The Chinese Government has authorized 7 GW(e) of new capacity, including the construction of four more units, bringing the total number of authorized units up to nine, with two additional units already under construction. The Government plans to raise total installed nuclear electricity generating capacity from the current 6587 MW(e) to between 32 000 and 40 000 MW(e) by 2020.
FIG. 13. Regional distribution of world nuclear capacity in the IAEA’s high projection until 2030 when extended to 2050 using approximately one third of the median nuclear expansion rates of the IPCC’s SRES (NA: North America; LA: Latin America; WE:
Western Europe; EE: Eastern Europe; ME/SA: Middle East and South Asia; SEA/PAC:
South East Asia and Pacific).
India, which has the most new nuclear construction of any country in the world (nine plants), plans a 100-fold increase in nuclear capacity by mid-century, and an increase from 3% of electricity generation to more than 25%.

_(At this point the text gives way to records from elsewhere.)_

-- ==== Sys2Proof/Certificates/Slice0/Obligations.lean ====
section
/-! DEFINITION. The statements for the provers, about one step, one command or one derived value each. -/

open Sys2Proof Sys2Proof.Machine

/-! ## Steps -/

/-- A step takes the command at the front of the queue, with the queue's rest. On an empty queue it takes the first event
due (notes/assumptions/3.md, notes/assumptions/4.md); where none is due, one microsecond passes (notes/assumptions/2.md):
fades advance only while their claim is in command, and none runs past its duration (R32, R34), every transition advances
(R35, R40), and nothing else changes. The end of a lease, of a fade and of a transition is due exactly when its time has
come. -/
def Obligations.StepTakesTheFront : Prop :=
  (∀ (c : Instr) (s : State), step { s with pending := c :: s.pending } = exec c s)
  ∧ (∀ (s : State) e rest, s.pending = [] → s.dueEvents = e :: rest → step s = exec e s)
  ∧ (∀ s : State, s.pending = [] → s.dueEvents = [] → ∃ t, step s = .next t
    ∧ t = { s with now := s.now + 1, circuits := t.circuits }
    ∧ ∀ c, (t.circuit c).relay = (s.circuit c).relay ∧ (t.circuit c).raisedBy = (s.circuit c).raisedBy
      ∧ t.claims c = (s.claims c).map (fun x =>
          if s.inCommand c x.owner then
            { x with state := match x.state with
              | .effective (some f) => .effective (some { f with spent := min (f.spent + 1) (f.duration * 100000) })
              | .effective none => .effective none
              | .waiting h => .waiting h }
          else x)
      ∧ (t.circuit c).transition = (s.circuit c).transition.map fun y =>
          { y with spent := min (y.spent + 1) (y.duration * 100000) })
  ∧ (∀ s : State,
    (∀ p, .leaseExpiry p ∈ s.dueEvents ↔ ∃ e, (s.port p).link = .online e ∧ e ≤ s.now)
    ∧ (∀ c o, .fadeCompletion c o ∈ s.dueEvents ↔ ∃ x f, claimOf o (s.claims c) = some x
        ∧ x.state = .effective (some f) ∧ f.duration * 100000 ≤ f.spent)
    ∧ (∀ c, .transitionEnd c ∈ s.dueEvents ↔ ∃ y, (s.circuit c).transition = some y ∧ y.duration * 100000 ≤ y.spent))

/-- Every command runs: no command ends in a fault or a refusal in any state, none takes time or touches the queue, and
none leaves a replay owed where none was owed (notes/assumptions/6.md, notes/assumptions/24.md). -/
def Obligations.EveryCommandRuns : Prop :=
  ∀ (c : Instr) (s : State), ∃ t, exec c s = .next t ∧ t.now = s.now ∧ t.pending = s.pending
    ∧ (s.replayOwed = false → t.replayOwed = false)

/-! ## Invariants -/

/-- Every step keeps every claim list ordered by rank with at most one claim per owner (R7). -/
def Obligations.StepKeepsListsInOrder : Prop :=
  ∀ s t : State, ListsInOrder s → step s = .next t → ListsInOrder t

/-- Every step keeps the claim pool at most 1024 records, the trackers at most 32 under numbers of their own and at most 8
of one port, notice queues at most 16 long, the deferred queue at most 16 long, and every counter at most 65535 (R21, R45,
R46, R122, R190, R193). -/
def Obligations.StepKeepsBounds : Prop :=
  ∀ s t : State, WithinBounds s → step s = .next t → WithinBounds t

/-- Every step keeps the group store, the preset store and the binding table within their sizes (R54, R57, R89), and no
group or preset naming a circuit twice (R53, R56). -/
def Obligations.StepKeepsStoresFit : Prop :=
  ∀ s t : State, StoresFit s → step s = .next t → StoresFit t

/-- Every step keeps transitions toward a fixed level on forced circuits of a running part, and the recovery set empty
except while RECOVERING (R35, R41, R157). -/
def Obligations.StepKeepsForcingInOrder : Prop :=
  ∀ s t : State, ForcingInOrder s → step s = .next t → ForcingInOrder t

A 100-fold increase seems enormous, but works out at an average of 9.2% per year. This is well below the pace of global nuclear capacity growth in the 1970s of 21%, but above the average in the 1980s of 8.7%. It is comparable to the 33 year global average growth rate from 1970 to 2003 of 9.4%.
The prospects for expansion of nuclear power also appear to be gaining momentum in other parts of the world, although less dramatically than in China and India. The Russian Federation has two more plants under construction and plans to more than double capacity from the current 22 GW(e) to 53 GW(e) in 2020. The new European Union accession countries and other Eastern European countries with nuclear power have shown a clear determination to retain and expand the nuclear option. Even in Poland, where nuclear development was halted by a parliamentary decision in 1990, the Council of Ministers approved a draft energy policy in early 2005 that explicitly includes nuclear power.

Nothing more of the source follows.